Quels sont les postes de dépenses à intégrer dans son budget ?
Voici les postes incontournables à inclure dans votre calcul :
- Prix d’achat du bien (prix négocié, net vendeur)
- Frais de notaire : entre 7 et 8 % dans l’ancien, 2 à 3 % dans le neuf
- Frais d’agence immobilière : 3 à 6 % du prix (sauf si charge vendeur)
- Frais de dossier bancaire : 500 à 1 500 €
- Frais de garantie (caution ou hypothèque) : 1 à 2 % du capital emprunté
- Coût de l’assurance emprunteur : souvent 0,20 à 0,40 % du capital par an
- Travaux éventuels : à budgéter séparément, idéalement avant la signature
Exemple #1 — Cas pratique concret (2025) Sophie, 29 ans, infirmière à Lyon, vise un appartement à 220 000 €. Frais de notaire (ancien) : ~16 500 € Frais d’agence : 8 800 € (charge acquéreur) Frais bancaires + garantie : ~3 500 € Budget total mobilisé : 248 800 € Avec un apport de 25 000 €, elle doit emprunter 223 800 € auprès de sa banque.
Quel est l’apport personnel minimum à prévoir pour un achat immobilier en 2025 ?
Les banques exigent en général un apport couvrant au minimum les frais annexes, soit 10 % du prix du bien dans l’ancien. Un apport de 20 % vous permet d’obtenir de meilleures conditions de taux.
En 2025-2026, les banques sont redevenues plus souples sur les dossiers solides, mais le niveau d’apport reste un signal fort de votre sérieux financier.
Pour en savoir plus sur le calcul précis de l’apport minimum, consultez notre guide : Calcul de l’apport minimum pour un achat immobilier en 2024.
Tableau comparatif : impact de l’apport sur le coût du crédit
| Apport | Prix du bien | Capital emprunté | Taux estimé (25 ans) | Mensualité approx. | Coût total intérêts |
|---|---|---|---|---|---|
| 5 % (11 000 €) | 220 000 € | 209 000 € | 3,55 % | ~1 040 € | ~103 000 € |
| 10 % (22 000 €) | 220 000 € | 198 000 € | 3,40 % | ~977 € | ~95 000 € |
| 20 % (44 000 €) | 220 000 € | 176 000 € | 3,15 % | ~853 € | ~80 000 € |
| 30 % (66 000 €) | 220 000 € | 154 000 € | 2,95 % | ~733 € | ~66 000 € |
Taux indicatifs basés sur les conditions du marché début 2025. Durée : 25 ans.

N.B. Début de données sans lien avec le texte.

/-- A move lowers the work of the position, or ends the pass within its bound, or ends the command. -/
theorem engineMove_work {s t : State} (h : engineMove s = .next t) : t.busy = false ∨ t.work < s.work := by
  have hcfg := (engineMove_kept h).1.cfg
  have lower : t.todo = s.todo ∧ t.pos.work s.cfg < s.pos.work s.cfg → t.work < s.work := fun hl => by
    rw [work_eq, work_eq, hcfg, hl.1]
    omega
  cases hp : s.pos with
  | idle => simp [engineMove, hp] at h
  | checked v =>
    cases v with
    | some code =>
      simp only [engineMove, hp] at h
      cases h
      exact .inl (by simp)
    | none =>
      simp only [engineMove, hp] at h
      cases h
      exact .inr (lower ⟨rfl, by rw [hp]; exact Nat.one_pos⟩)
  | between =>
    simp only [engineMove, hp] at h
    cases h
    unfold stepBetween at hcfg ⊢
    cases ht : s.todo with
    | nil => exact .inl (by simp)
    | cons p rest =>
      right
      have h0 : Pos.work s.cfg .between = 0 := rfl
      cases p <;>
        simp only [work_eq, showPass, Pos.work, hp, ht, List.map_cons, List.sum_cons, PassPlan.work] <;> omega
  | starting p =>
    simp only [engineMove, hp] at h
    cases h
    right
    refine lower ⟨by cases p <;> rfl, ?_⟩
    rw [hp]
    cases p <;> simp [startPass, Pos.work, PassPlan.body]
  | lutOpen gs =>
    simp only [engineMove, hp] at h
    cases h
    unfold stepLutOpen at hcfg ⊢
    cases gs with
    | nil => exact .inr (by simp [work_eq, hp, Pos.work, lutWork])
    | cons g rest =>
      dsimp only
      split_ifs
      · exact .inl (by simp)
      · right
        simp only [work_eq, hp, Pos.work, lutWork, List.map_cons, List.sum_cons]
        omega
  | lutClear g rest =>
    simp only [engineMove, hp] at h
    cases h
    exact .inr (lower ⟨rfl, by simp [hp, stepLutClear, Pos.work]⟩)
  | lutFill g rest n =>
    simp only [engineMove, hp] at h
    cases h
    refine .inr (lower ⟨rfl, ?_⟩)
    rw [hp, stepLutFill]
    dsimp only
    split_ifs <;> simp only [Pos.work] <;> omega
  | lutMark g rest =>
    simp only [engineMove, hp] at h
    cases h
    exact .inr (lower ⟨rfl, by simp [hp, stepLutMark, Pos.work]⟩)
  | lutCount rest =>
    simp only [engineMove, hp] at h
    cases h
    exact .inr (lower ⟨rfl, by simp [hp, Pos.work]⟩)
  | rawClear =>
    simp only [engineMove, hp] at h
    cases h
    exact .inr (lower ⟨rfl, by simp [hp, Pos.work]⟩)
  | rawRow y =>
    simp only [engineMove, hp] at h
    cases h
    unfold stepRowStart at hcfg ⊢
    split_ifs with h1
    · exact .inr (by simp [work_eq, hp, Pos.work, rowsWork])
    · exact .inl (by simp)
    · right
      have : rowWork s.cfg (pixelWork s.cfg.rawBytes) y 0 (RawPhase.work s.cfg.rawBytes (.fetch [])) < _ :=
        rowWork_start s.cfg (pixelWork s.cfg.rawBytes) y (by omega)
      simp only [work_eq, hp, Pos.work]
      omega
  | rawPix y x b phase =>
    simp only [engineMove, hp] at h
    obtain ⟨hx, rfl⟩ | ⟨hx, -, k, ch, hk, -, hr⟩ := stepRawPix_cases h
    · right
      unfold stepRowEnd
      split_ifs <;> simp [work_eq, hp, Pos.work, rowWork, Nat.not_lt.2 hx]; omega
    · exact .inr (lower (hp ▸ rawStep_work hk hx hr))
  | demosaic active waiting stopped =>
    simp only [engineMove, hp] at h
    obtain ⟨rfl, rfl, rfl⟩ | ⟨i, w, hi, hw⟩ | ⟨j, y, hj, -, rfl⟩ := stepDemosaic_cases h
    · split_ifs
      · exact .inl (by simp)
      · right; simp [work_eq, hp, Pos.work, demosaicWork]
    · exact .inr (lower (by
        rw [hp]
        exact stepWorker_work (s := { s with sched := s.sched.tail }) hi hw))
    · refine .inr (lower ⟨rfl, ?_⟩)
      have hlen : (waiting.eraseIdx j).length + 1 = waiting.length := by
        have hj := lt_of_getElem? hj
        rw [List.length_eraseIdx, if_pos hj]
        omega
      have hrow : (s.cfg.width - 1) * (readBound + 3) + (readBound + 3) < demosaicRowWork s.cfg := by
        unfold demosaicRowWork
        have : (s.cfg.width - 1) * (readBound + 3) ≤ s.cfg.width * (readBound + 3) := Nat.mul_le_mul_right _ (by omega)
        rw [Nat.succ_mul]
        omega
      simp only [hp, Pos.work, demosaicWork, List.map_append, List.sum_append, List.map_cons, List.map_nil,
        List.sum_cons, List.sum_nil, ← hlen, Nat.succ_mul, Worker.work, WorkPhase.work, Nat.zero_add]
      omega
  | yuvRow y =>
    simp only [engineMove, hp] at h
    cases h
    unfold stepRowStart at hcfg ⊢
    split_ifs with h1
    · exact .inr (by simp [work_eq, hp, Pos.work, rowsWork])
    · exact .inl (by simp)
    · right
      have : rowWork s.cfg (pixelWork s.cfg.yuvBytes) y 0 (YuvPhase.work s.cfg.yuvBytes (.fetch [])) < _ :=
        rowWork_start s.cfg (pixelWork s.cfg.yuvBytes) y (by omega)
      simp only [work_eq, hp, Pos.work]
      omega
  | yuvPix y x b phase =>
    simp only [engineMove, hp] at h
    obtain ⟨hx, rfl⟩ | ⟨hx, -, k, hk, hr⟩ := stepYuvPix_cases h
    · right
      unfold stepRowEnd
      split_ifs <;> simp [work_eq, hp, Pos.work, rowWork, Nat.not_lt.2 hx]; omega
    · exact .inr (lower (hp ▸ yuvStep_work hk hx hr))
  | truncated =>
    simp only [engineMove, hp] at h
    cases h
    exact .inr (lower ⟨rfl, by rw [hp]; exact Nat.one_pos⟩)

Plus votre apport est élevé, moins vous payez d’intérêts — et moins votre mensualité pèse sur votre quotidien.
Comment un primo-accédant peut-il calculer sa capacité d’emprunt ?
La règle du taux d’endettement à 35 % s’applique à tous les emprunteurs en France depuis les recommandations du HCSF. Cela signifie que vos mensualités de crédit (immobilier + autres crédits en cours) ne peuvent pas dépasser 35 % de vos revenus nets avant impôt.

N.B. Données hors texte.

-- ==== Sys2Proof/Tests/Slice0.lean ====
section
/-! SUPPORT. Tests: the well-formedness smoke, command words written out from the opcode map, single steps against the
vectors of 95_test_vectors, and for every claim with hypotheses a witness that meets them together. -/

namespace Sys2Proof.Tests.Slice0

open Sys2Proof.Machine

/-! ### Well-formedness: one ill-formed access for each check (R20, R23); every command term is well formed (R113) -/

theorem test_wf_refuses_width_16 : (HostOp.read 0x010 16).wf = false := by decide
theorem test_wf_refuses_misaligned_offset : (HostOp.write 0x012 0 32).wf = false := by decide
theorem test_wf_refuses_offset_beyond_window : (HostOp.read 0x200 32).wf = false := by decide
theorem test_wf_accepts_last_register_word : (HostOp.read 0x1FC 32).wf = true := by decide
theorem test_wf_accepts_every_flag_combination :
    ∀ l a b : Bool, (Instr.lutBuild l a b).wf = true ∧ (Instr.bayerDecode l).wf = true := by decide

/-! ### Command words, bit by bit from R110 and R112: RSV 31:7, F2, F1, F0, OP -/

theorem test_decode_nop : decode 0b0000000000000000000000000_0_0_0_0000#32 = .command .nop := by decide
theorem test_decode_lutBuild :
    decode 0b0000000000000000000000000_1_0_1_0001#32 = .command (.lutBuild true false true) := by decide
theorem test_decode_bayerDecode : decode 0b0000000000000000000000000_0_0_1_0010#32 = .command (.bayerDecode true) := by
  decide
theorem test_decode_demosaic : decode 0b0000000000000000000000000_0_0_0_0011#32 = .command .demosaic := by decide
theorem test_decode_yuvConvert : decode 0b0000000000000000000000000_0_0_0_0100#32 = .command .yuvConvert := by decide

/-- The illegal words of vectors H6 and H7. -/
theorem test_decode_illegal_words :
    ([0x00000010, 0x80000000, 0x00000005, 0x00000013, 0x00000081].all fun w => (decode w).command? == none) = true := by
  decide

/-- R126. -/
theorem test_text_of_commands :
    (Instr.lutBuild true false true).text = "LUT_BUILD lvl,g16" ∧ (Instr.lutBuild false false false).text = "LUT_BUILD" ∧
      (Instr.bayerDecode true).text = "BAYER_DECODE build" := by decide

/-- R127. -/
theorem test_pseudo_expansions :
    Pseudo.expand .bayerRender = [.write 0x00C 0x12 32] ∧ Pseudo.expand .lutBuildAll = [.write 0x00C 0x71 32] ∧
      Pseudo.expand .clr = [.write 0x010 0x1E 32] ∧ Pseudo.expand .cancel = [.write 0x008 0x1 32] ∧
      Pseudo.expand .srst = [.write 0x008 0x2 32] := by decide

Formule simple : Capacité de remboursement mensuelle = Revenus nets × 35 %
Exemple #2 — Couple primo-accédant, Paris 2025 Thomas (34 ans, ingénieur) et Léa (31 ans, comptable) ont des revenus nets cumulés de 5 200 € par mois. Mensualité max autorisée : 5 200 × 35 % = 1 820 €/mois Ils ont déjà un crédit auto à 180 €/mois. Mensualité immobilier disponible : 1 820 - 180 = 1 640 €/mois Sur 25 ans à 3,30 %, leur capacité d’emprunt est d’environ 330 000 €.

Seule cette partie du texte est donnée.